Silicon Valley billionaires buy underground bunkers preparing for the apocalypse - hobolobo
http://www.independent.co.uk/life-style/gadgets-and-tech/silicon-valley-billionaires-buy-underground-bunkers-apocalypse-california-a7545126.html
======
delegate
If you need a bunker to survive _that_ , then you're better off dead.

That is, unless you want to be the one eating the last cats and rats and
witness what's left of a once 'great' civilisation.

Of course it helps to be prepared for unexpected disasters - natural or
accidental - be ready to survive for a couple of days maybe weeks - but if
we're talking doomsday - all-out nuclear war, meteor strike or something like
that, then death is probably the better option.

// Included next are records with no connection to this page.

/-- R249: the choice of core `c`: 0 none, 1 drain, 2 save, 3 discard; none while a strand of the group is stalled in GEN.ADV (R120). -/
def State.choose (s : State) (gid : Nat) (g : Group) (c : Nat) : Nat :=
  let cost := s.discardCost g c
  if g.strands.any fun n => (s.strand n).stall == 3 then 0
  else if (match s.drainIn g c with | some d => decide (d ≤ s.preemptDl g.slot) | none => false) then 1
  else if s.saveOk g && (match cost with | some k => decide (2 * s.saveCost gid g c ≤ k) | none => true) then 2
  else if cost.isSome then 3
  else if s.saveOk g then 2
  else 0

/-- A choice takes effect: a save and a discard stop the core's strands where they are; a discard drops their commands, and
leaves a task that one of them ran RUNNING. Log entry 126 (DESIGN CHOICE). -/
def State.takeChoice (s : State) (gid : Nat) (g : Group) (c k : Nat) : State :=
  let s := s.mapGroup gid fun g => { g with choice := Tbl.put 0 g.choice c k }
  if k < 2 then s
  else
    let mine := g.on c
    let s := mine.foldl (fun s n => s.mapStrand n fun x => match x.st with
      | .running => { x with st := .blocked, atSafe := true, stall := 5, yieldUntil := 0 }
      | .blocked => { x with atSafe := true, stall := 0, yieldUntil := 0 }
      | _ => x) s
    let drop (q : Copy) : Bool := q.gid == gid && !q.accepted && !q.tok
    let s := s.mapCore c fun x => { x with
      waiters := x.waiters.filter fun w => match w.who with
        | some n => !(mine.contains n)
        | none => w.kind == 8 || !(x.cq.any fun q => q.seq == w.d && drop q)
      cq := x.cq.filter fun q => !(drop q) }
    if k = 2 then s
    else
      let s := s.leaveRecs c (·.gid == gid)
      let s := { s with flight := s.flight.filter fun a => !(mine.contains a.strand && (a.isSwait || (match a.why with | .vec _ => true | .flush => true | _ => false))) }
      let s := allDies.foldl (fun s d => s.mapDie d fun x => { x with syncWaits := x.syncWaits.filter fun w => !(mine.contains w.strand) }) s
      let s := mine.foldl (fun s n => s.mapStrand n fun x => { x with swait := false, pend := [] }) s
      s.mapCore c fun x => { x with
        mq := x.mq.filter fun e => e.gid != gid || e.started.isSome
        vq := x.vq.filter fun e => e.gid != gid || e.started.isSome
        waiters := x.waiters.filter fun w => !(w.who.isNone && w.kind == 8 && x.mq[x.mqNext]?.any (·.gid == gid))
        cq := (x.cq.filter fun q => q.gid != gid || q.begun).map fun q =>
          if q.gid = gid then { q with ended := true, quiet := true, open_ := q.open_.filter (!·.held) } else q }

/-- A core chooses now. Log entry 74 (DEDUCED). -/
def State.chooseNow (s : State) (gid c : Nat) : State :=
  match s.group gid with
  | none => s
  | some g => s.takeChoice gid g c (s.choose gid g c)

/-! ### The request (R230) -/

/-- The entries from which core `c` can be given work. Log entry 73 (DEDUCED). -/
def State.within (s : State) (c : Nat) : List QEnt :=
  let d := s.die (dieOfCore c)
  ((s.core c).queue ++ (Tbl.get Bay.init d.bays (bayOfCore c % 6)).queue ++ d.queue ++ (if dieOfCore c = 0 then [] else (s.die 0).queue.filter (·.level == 4))).filter
    fun e => s.unitIn e.slot e.level (c / levelCores e.level) && !(s.spent e)

/-- R230: whether a core asks for the pre-emption of a group. Log entry 69 (DEDUCED). -/
def State.wantsOut (s : State) (g : Group) (c : Nat) : Bool :=
  (s.within c).any fun e => decide (e.prio > g.prio) ||
    (e.prio == g.prio && e.slot != g.slot && decide (Tbl.get 0 (s.core c).deficit (defKey g.slot g.prio) ≤ 0))

/-- PREEMPT_REQUEST (R230, R231, R248, R249): every core of the group chooses; of a group already asked, the cores without a choice
choose again when a save has become possible. While a strand is in DEBUG the request waits (R257). -/
def execPreemptRequest (gid : Nat) (s : State) : Out :=
  .next (match s.group gid with
    | none => s
    | some g =>
      if g.st ≠ .running ∨ g.fail.isSome ∨ pktKind g.pkt = 2 ∨ g.dbgSince.isSome then s
      else
        let s := g.cores.foldl (fun s c => s.charge c) s
        if g.pre.isSome then
          (if s.saveOk g then (g.cores.filter fun c => Tbl.get 0 g.choice c == 0).foldl (fun s c => s.chooseNow gid c) s else s)
        else if g.cores.any (s.wantsOut g) then
          g.cores.foldl (fun s c => s.chooseNow gid c) (s.mapGroup gid fun g => { g with pre := some s.cycle, choice := [] })
        else s)

/-! ### Safe points and the deadline (R212, R249) -/

/-- SAFE_POINT_ARRIVAL (R212, R249): a strand at a safe point is held there in a drain; a core without a choice chooses again. While a
strand of the group is in DEBUG the request waits (R257). -/
def execSafePointArrival (strand : Nat) (s : State) : Out :=
  .next (match (s.strand strand).grp, s.groupOf strand with
    | some gid, some g =>
      let x := s.strand strand
      let c := coreOf strand
      let idle := match x.st with | .halted => true | .taskwait => true | _ => false
      let hold (s : State) : State := s.mapStrand strand fun x => { x with st := .blocked, atSafe := true }
      let free (s : State) : State := s.mapStrand strand fun x => { x with atSafe := false }
      if (x.st ≠ .running ∧ idle = false) ∨ (x.atSafe = false ∧ x.fresh = false) then s
      else if g.pre.isNone ∨ g.dbgSince.isSome then free s
      else if idle then (if Tbl.get 0 g.choice c = 0 then (free s).chooseNow gid c else free s)
      else match Tbl.get 0 g.choice c with
        | 0 =>
          if x.atSafe = false then s
          else match s.choose gid g c with
            | 0 => free s
            | 1 => hold (s.takeChoice gid g c 1)
            | k => s.takeChoice gid g c k
        | 1 => hold s
        | 4 => hold s
        | _ => s
    | _, _ => s)
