/-- DEBUG_HALT (R257, R449). -/
def execDebugHalt (core : Nat) (mask : BitVec 4) (s : State) : Out := .next (s.viaPort core mask.toNat State.haltStrands)
/-- DEBUG_RESUME (R257, R320). -/
def execDebugResume (core : Nat) (mask : BitVec 4) (s : State) : Out := .next (s.viaPort core mask.toNat fun s => s.leaveDebug false)
/-- DEBUG_STEP (R257). -/
def execDebugStep (core : Nat) (mask : BitVec 4) (s : State) : Out := .next (s.viaPort core mask.toNat fun s => s.leaveDebug true)

/-- R449: a write of DBG_CTL by requester `k`. Log entry 82 (DESIGN CHOICE). -/
def State.dbgCtl (s : State) (k : Nat) (v : Nat) : Chk State :=
  let c := (s.fn k).dbgCore
  if bits v 1 3 ≠ 0 ∨ v / 2 ^ 16 ≠ 0 then encBad
  else
    let s := if bit v 0 then s.attach k c else s.mapCore c fun x => { x with port := if x.port = some k then none else x.port }
    if (s.core c).port ≠ some k then .ok s
    else
      let l (i : Nat) : List Nat := s.dbgStrands k c (bits v i 4)
      .ok ((((s.haltStrands (l 4)).leaveDebug false (l 8)).leaveDebug true (l 12)))

/-- R257, R449: the register that DBG_SEL names takes a value, as an access of the strand's slot and generation. Log entry 82 (DESIGN CHOICE). -/
def State.dbgSet (s : State) (n : Nat) (sel v : W64) : Chk State :=
  let t := s.tagOfStrand n
  let i := bits sel.toNat 16 12
  match bits sel.toNat 12 4 with
  | 0 => if i < 64 then .ok (s.setS n i v) else opdBad
  | 1 => if i < 8 then .ok (s.setP n i v) else opdBad
  | 2 => .ok (s.setPc n v)
  | 3 =>
    if i > 5 then opdBad
    else if i = nFPC ∧ fpcRzOk v = false then encBad
    else if i = nFPC ∧ fpcRmOk v = false then opdBad
    else .ok (s.setCtl n i v)
  | _ =>
    if s.vregOk n (i / 32) = false then opdBad
    else
      let put : BitVec 2048 → BitVec 2048 := fun r =>
        (r &&& ~~~(BitVec.ofNat 2048 ((2 ^ 64 - 1) * 2 ^ (64 * (i % 32))))) ||| BitVec.ofNat 2048 (v.toNat * 2 ^ (64 * (i % 32)))
      .ok (s.mapCore (coreOf n) fun x => { x with vregs := Tbl.upd zVReg x.vregs (s.vregIx n (i / 32)) fun y => y.part t 0 put })

/-- A write of DBG_DATA; one to a strand not in DEBUG is dropped. -/
def State.dbgData (s : State) (k : Nat) (v : W64) : Chk State :=
  let f := s.fn k
  let n := 4 * f.dbgCore + bits f.dbgSel.toNat 0 2
  if (s.core f.dbgCore).port ≠ some k ∨ (s.strand n).dbg = false ∨ (s.dbgStrands k f.dbgCore (2 ^ (n % 4))) = [] then .ok s
  else s.dbgSet n f.dbgSel v

/-- R257, R449: what a read of the register that DBG_SEL names gives, as an access of the strand's slot and generation; zero for a number
that names none. Log entry 82 (DESIGN CHOICE). -/
def State.dbgGet (s : State) (n : Nat) (sel : W64) : W64 :=
  let i := bits sel.toNat 16 12
  match bits sel.toNat 12 4 with
  | 0 => (s.strand n).s (s.tagOfStrand n) i
  | 1 => (s.strand n).p (s.tagOfStrand n) i
  | 2 => s.getPc n
  | 3 => s.getCtl n i
  | _ => if s.vregOk n (i / 32) = false then 0
    else BitVec.ofNat 64 (bits ((Tbl.get zVReg (s.core (coreOf n)).vregs (s.vregIx n (i / 32))).read (s.tagOfStrand n) 0).toNat (i % 32 * 64) 64)

/-- R257, R320, R449: what a read of the debug window at `o` gives function `k`: DBG_CORE, DBG_CTL, DBG_STAT, DBG_SEL, DBG_DATA; and, at the
place after them, A of the BRK that the selected strand stands at, for which R449 names no place. Log entry 82 (DESIGN CHOICE). -/
def State.dbgRead (s : State) (k o : Nat) : W64 :=
  let f := s.fn k
  let c := f.dbgCore
  let n := 4 * c + bits f.dbgSel.toNat 0 2
  let seen := (s.core c).port == some k && !(s.dbgStrands k c (2 ^ (n % 4))).isEmpty && (s.strand n).dbg
  if s.mayDebug k c = false then 0
  else match o with
    | 0x00 => BitVec.ofNat 64 c
    | 0x08 => if (s.core c).port = some k then 1 else 0
    | 0x10 => BitVec.ofNat 64 ((if (s.core c).port = some k then 1 else 0) + (if (s.core c).port.any (· != k) then 2 else 0) +
        (List.range 4).foldl (fun r i => r + if (s.strand (4 * c + i)).dbg then 2 ^ (4 + i) else 0) 0)
    | 0x18 => f.dbgSel
    | 0x20 => if seen then s.dbgGet n f.dbgSel else 0
    | 0x28 => if seen then (s.strand n).brkVal else 0
    | _ => 0

/-- R448: a write to the debug window by requester `k`; one by JTAG that is refused changes nothing. Log entry 43 (DESIGN CHOICE). -/
def State.portTry (s : State) (k off : Nat) (host : Bool) (x : Chk State) : State := if k = 64 then x.orKeep s else s.hostTry k off host x

/-- DEBUG_DATA_WRITE (R257, R448, R449). -/
def execDebugDataWrite (fn : Nat) (v : W64) (s : State) : Out :=
  .next (if s.shut fn ∨ s.mayDebug fn (s.fn fn).dbgCore = false then s else s.portTry fn 0x420 false (s.dbgData fn v))

/-- R449: the debug window. Log entry 82 (DESIGN CHOICE). -/
def State.dbgWrite (s : State) (k o : Nat) (v : W64) : Option (Chk State) :=
  let w := v.toNat
  let ans := s.mayDebug k (s.fn k).dbgCore
  let ask (x : Chk State) : Option (Chk State) := some (if ans then x else .ok s)
  match o with
  | 0x00 => some (
    if ¬(k = 0 ∨ (k = 64 ∧ s.pkg.debugStrap) ∨ (k < 64 ∧ (s.ctxOf k).dbgEn)) then .ok s
    else if w ≥ 256 then encBad else if w ≥ 192 then opdBad else .ok (s.mapFn k fun f => { f with dbgCore := w }))
  | 0x08 => ask (s.dbgCtl k w)
  | 0x10 => ask privBad
  | 0x18 => ask (
    if bits w 2 10 ≠ 0 ∨ w / 2 ^ 28 ≠ 0 then encBad else if bits w 12 4 > 4 then opdBad else .ok (s.mapFn k fun f => { f with dbgSel := v }))
  | 0x20 => ask (s.dbgData k v)
  | _ => none

/-! ### Firmware (R443, R444) -/

/-- The image of a bank: 0 as manufactured, else one more than its bytes as a number. Log entry 85 (DESIGN CHOICE). -/
def Package.flash (p : Package) (bank : Bool) : Nat := if bank then p.flash1 else p.flash0

/-- Bytes of an image. Log entry 11 (DESIGN CHOICE). -/
def imgField (img a n : Nat) : Nat := if img = 0 then Config.factory / 256 ^ a % 256 ^ n else (img - 1) / 256 ^ a % 256 ^ n

/-- R443: the sections of an image, in section order. -/
def imgSections (img : Nat) : List Nat := List.range (imgField img 6 2)
/-- R443: the digest an image gives for section `n`. -/
def imgDigest (img n : Nat) : BitVec 512 := BitVec.ofNat 512 (imgField img (0x300 + 64 * n) 64)
/-- R443: where the signature block stands. -/
def imgSig (img : Nat) : Nat := imgField img 16 8 - 256
/-- R444: the digest of the signer's key. Log entry 119 (PRESUMED). -/
def imgKey (img : Nat) : BitVec 512 := shake256 57 (imgField img (imgSig img) 57)
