-- ==== Sys2Proof/Certificates/Slice0/Obligations.lean ====
section
/-! DEFINITION. What this slice states of the model, for the provers. -/
open Sys2Proof Sys2Proof.Machine

/-! ### Scalar instructions (R302 to R309) -/

/-- R302, R309: ADD, SUB, MUL, MULH, MAD, LEA and MOV write the value their rule gives to D and move PC past the instruction. -/
def Obligations.SumsProductsAndMoves : Prop :=
  ∀ (s : State) (f : FA), s.ready f.pr (opdRegs [f.a, f.b, f.c]) [f.d.dest] = true →
    let a := s.val f.a
    let b := s.val f.b
    let c := s.val f.c
    exec (.add f) s = .next (s.wrote (.add f) f.d.dest
      (if f.m = 0 then a + b else if f.m = 1 then clamped (-2 ^ 63) (2 ^ 63 - 1) (a.toInt + b.toInt)
        else clamped 0 (2 ^ 64 - 1) (a.toNat + b.toNat))) ∧
    exec (.sub f) s = .next (s.wrote (.sub f) f.d.dest
      (if f.m = 0 then a - b else if f.m = 1 then clamped (-2 ^ 63) (2 ^ 63 - 1) (a.toInt - b.toInt)
        else clamped 0 (2 ^ 64 - 1) (a.toNat - b.toNat))) ∧
    exec (.mul f) s = .next (s.wrote (.mul f) f.d.dest (BitVec.ofNat 64 (a.toNat * b.toNat))) ∧
    exec (.mulh f) s = .next (s.wrote (.mulh f) f.d.dest
      (if f.m = 0 then BitVec.ofInt 64 (a.toInt * b.toInt / 2 ^ 64) else BitVec.ofNat 64 (a.toNat * b.toNat / 2 ^ 64))) ∧
    exec (.mad f) s = .next (s.wrote (.mad f) f.d.dest (BitVec.ofNat 64 (a.toNat * b.toNat + c.toNat))) ∧
    exec (.lea f) s = .next (s.wrote (.lea f) f.d.dest (BitVec.ofNat 64 (a.toNat + b.toNat * 2 ^ f.m.toNat + c.toNat))) ∧
    exec (.mov f) s = .next (s.wrote (.mov f) f.d.dest a)

/-- R303, with the quotients and remainders of R302: DIV truncates toward zero, REM takes the sign of A; neither traps, for any
operands, and the corner cases have the values of R303's table. -/
def Obligations.DivisionNeverTraps : Prop :=
  ∀ (s : State) (f : FA), s.ready f.pr (opdRegs [f.a, f.b, f.c]) [f.d.dest] = true →
    let a := s.val f.a
    let b := s.val f.b
    exec (.div f) s = .next (s.wrote (.div f) f.d.dest
      (if b = 0 then BitVec.allOnes 64 else if f.m = 0 then BitVec.ofInt 64 (a.toInt.tdiv b.toInt)
        else BitVec.ofNat 64 (a.toNat / b.toNat))) ∧
    exec (.rem f) s = .next (s.wrote (.rem f) f.d.dest
      (if b = 0 then a else if f.m = 0 then BitVec.ofInt 64 (a.toInt.tmod b.toInt) else BitVec.ofNat 64 (a.toNat % b.toNat))) ∧
    (f.m = 0 → a = BitVec.ofInt 64 (-2 ^ 63) → b = BitVec.ofInt 64 (-1) →
      exec (.div f) s = .next (s.wrote (.div f) f.d.dest a) ∧ exec (.rem f) s = .next (s.wrote (.rem f) f.d.dest 0))

/-- R304: the bits of AND, OR, XOR, ANDN, SHL, SHR, SAR and ROT. -/
def logicAndShifts : Prop :=
  ∀ (s : State) (f : FA), s.ready f.pr (opdRegs [f.a, f.b, f.c]) [f.d.dest] = true →
    let a := s.val f.a
    let b := s.val f.b
    let n := b.toNat % 64
    let bitwise (i : Instr) (g : Nat → Bool) : Prop :=
      ∃ v : W64, (∀ k, k < 64 → v.getLsbD k = g k) ∧ exec i s = .next (s.wrote i f.d.dest v)
    bitwise (.and_ f) (fun k => a.getLsbD k && b.getLsbD k) ∧
    bitwise (.or_ f) (fun k => a.getLsbD k || b.getLsbD k) ∧
    bitwise (.xor f) (fun k => a.getLsbD k ^^ b.getLsbD k) ∧
    bitwise (.andn f) (fun k => a.getLsbD k && !(b.getLsbD k)) ∧
    bitwise (.shl f) (fun k => decide (n ≤ k) && a.getLsbD (k - n)) ∧
    bitwise (.shr f) (fun k => a.getLsbD (k + n)) ∧
    bitwise (.sar f) (fun k => if k + n < 64 then a.getLsbD (k + n) else a.getLsbD 63) ∧
    bitwise (.rot f) (fun k => a.getLsbD ((k + 64 - n) % 64))

/-- R304: CLZ, CTZ and POPC count the bits that their names say, and CLMUL is the carry-less product or its high half. -/
def bitCounts : Prop :=
  ∀ (s : State) (f : FA), s.ready f.pr (opdRegs [f.a, f.b, f.c]) [f.d.dest] = true →
    let a := s.val f.a
    let b := s.val f.b
    let odd (l : List Bool) : Bool := (l.filter id).length % 2 == 1
    (∃ n, n ≤ 64 ∧ (∀ k, 64 - n ≤ k → k < 64 → a.getLsbD k = false) ∧ (n < 64 → a.getLsbD (63 - n) = true) ∧
      exec (.clz f) s = .next (s.wrote (.clz f) f.d.dest (BitVec.ofNat 64 n))) ∧
    (∃ n, n ≤ 64 ∧ (∀ k, k < n → a.getLsbD k = false) ∧ (n < 64 → a.getLsbD n = true) ∧
      exec (.ctz f) s = .next (s.wrote (.ctz f) f.d.dest (BitVec.ofNat 64 n))) ∧
    exec (.popc f) s = .next (s.wrote (.popc f) f.d.dest (BitVec.ofNat 64 ((List.range 64).filter (a.getLsbD ·)).length)) ∧
    (∃ v : W64, (∀ k, k < 64 → v.getLsbD k =
        let m := k + if f.m = 0 then 0 else 64
        odd ((List.range 64).map fun j => b.getLsbD j && decide (j ≤ m) && a.getLsbD (m - j))) ∧
      exec (.clmul f) s = .next (s.wrote (.clmul f) f.d.dest v))

/-- R305: EXT takes the field [B+C-1:B] of A, zero- or sign-extended; INS puts the low C bits of A into that field of D and leaves
the rest of D; field limits that do not hold trap ILLEGAL_OPERAND. -/
def bitFields : Prop :=
  ∀ (s : State) (f : FA),
    let a := s.val f.a
    let b := (s.val f.b).toNat
    let c := (s.val f.c).toNat
    let d := s.val f.d
    let limits := 1 ≤ c ∧ c ≤ 64 ∧ b + c ≤ 64
    (s.ready f.pr (opdRegs [f.a, f.b, f.c]) [f.d.dest] = true → limits →
      ∃ v : W64, (∀ k, k < 64 → v.getLsbD k = if k < c then a.getLsbD (b + k) else f.m == 1 && a.getLsbD (b + c - 1)) ∧
        exec (.ext f) s = .next (s.wrote (.ext f) f.d.dest v)) ∧
    (s.ready f.pr (opdRegs [f.a, f.b, f.c] ++ [f.d.dest]) [f.d.dest] = true → limits →
      ∃ v : W64, (∀ k, k < 64 → v.getLsbD k = if b ≤ k ∧ k < b + c then a.getLsbD (k - b) else d.getLsbD k) ∧
        exec (.ins f) s = .next (s.wrote (.ins f) f.d.dest v)) ∧
    (s.ready f.pr (opdRegs [f.a, f.b, f.c]) [f.d.dest] = true → ¬limits →
      exec (.ext f) s = .next (s.trapNow s.cur (.ext f) ⟨cOperand, 0, 0⟩)) ∧
    (s.ready f.pr (opdRegs [f.a, f.b, f.c] ++ [f.d.dest]) [f.d.dest] = true → ¬limits →
      exec (.ins f) s = .next (s.trapNow s.cur (.ins f) ⟨cOperand, 0, 0⟩))

/-- R282: when condition code `n` holds of two 64-bit values. -/
def conditionHolds (n : Nat) (a b : W64) : Prop :=
  match n with
  | 0 => True
  | 1 => a = b
  | 2 => a ≠ b
  | 3 => a.toInt < b.toInt
  | 4 => b.toInt ≤ a.toInt
  | 5 => a.toNat < b.toNat
  | 6 => b.toNat ≤ a.toNat
  | 7 => a.toInt ≤ b.toInt
  | 8 => b.toInt < a.toInt
  | 9 => a.toNat ≤ b.toNat
  | _ => b.toNat < a.toNat

/-- R302 (MIN, MAX), R306 (CMPS, CMP), R307 (SEL): the comparisons and what they select. -/
def comparisonsSelect : Prop :=
  ∀ (s : State) (f : FA),
    let a := s.val f.a
    let b := s.val f.b
    let le := if f.m = 0 then a.toInt ≤ b.toInt else a.toNat ≤ b.toNat
    (s.ready f.pr (opdRegs [f.a, f.b, f.c]) [f.d.dest] = true →
      (le → exec (.min f) s = .next (s.wrote (.min f) f.d.dest a) ∧ exec (.max f) s = .next (s.wrote (.max f) f.d.dest b)) ∧
      (¬le → exec (.min f) s = .next (s.wrote (.min f) f.d.dest b) ∧ exec (.max f) s = .next (s.wrote (.max f) f.d.dest a)) ∧
      (conditionHolds f.m.toNat a b → exec (.cmps f) s = .next (s.wrote (.cmps f) f.d.dest 1)) ∧
      (¬conditionHolds f.m.toNat a b → exec (.cmps f) s = .next (s.wrote (.cmps f) f.d.dest 0))) ∧
    (s.ready f.pr (opdRegs [f.a, f.b]) [pendP f.d.number] = true → f.d.number < 8 →
      (conditionHolds f.m.toNat a b →
        exec (.cmp f) s = .next ((s.setP s.cur f.d.number (BitVec.allOnes 64)).adv s.cur (.cmp f))) ∧
      (¬conditionHolds f.m.toNat a b → exec (.cmp f) s = .next ((s.setP s.cur f.d.number 0).adv s.cur (.cmp f)))) ∧
    (s.ready f.pr (opdRegs [f.a, f.b]) [pendP f.d.number] = true → 8 ≤ f.d.number →
      exec (.cmp f) s = .next (s.trapNow s.cur (.cmp f) ⟨cOperand, 0, 0⟩)) ∧
    (s.ready f.pr (pendP (f.m.toNat % 8) :: opdRegs [f.a, f.b]) [f.d.dest] = true →
      exec (.sel f) s = .next (s.wrote (.sel f) f.d.dest
        (if ((s.getP s.cur (f.m.toNat % 8)).getLsbD 0 ^^ f.m.getLsbD 3) = true then a else b)))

After all, we really don't know what's next ! If this life is some sort of
simulation (which I personally believe it is), then we will see doomsday ..
otherwise it wouldn't be interesting .. we enjoy that it seems ..

------
RichardHeart
You could invest the money you spent in your bunker into helping avoid needing
a bunker. Elon Musk wants interplanetary redundancy, which to some degree,
increases the chance that we die here, for whatever money goes into leaving,
could have went into protecting what we have.

I'm ok with a chance of being extincted if it increases the chance I don't
have to rot and die a slow death like so many of my forefathers. Screw
redundancy, save this planet.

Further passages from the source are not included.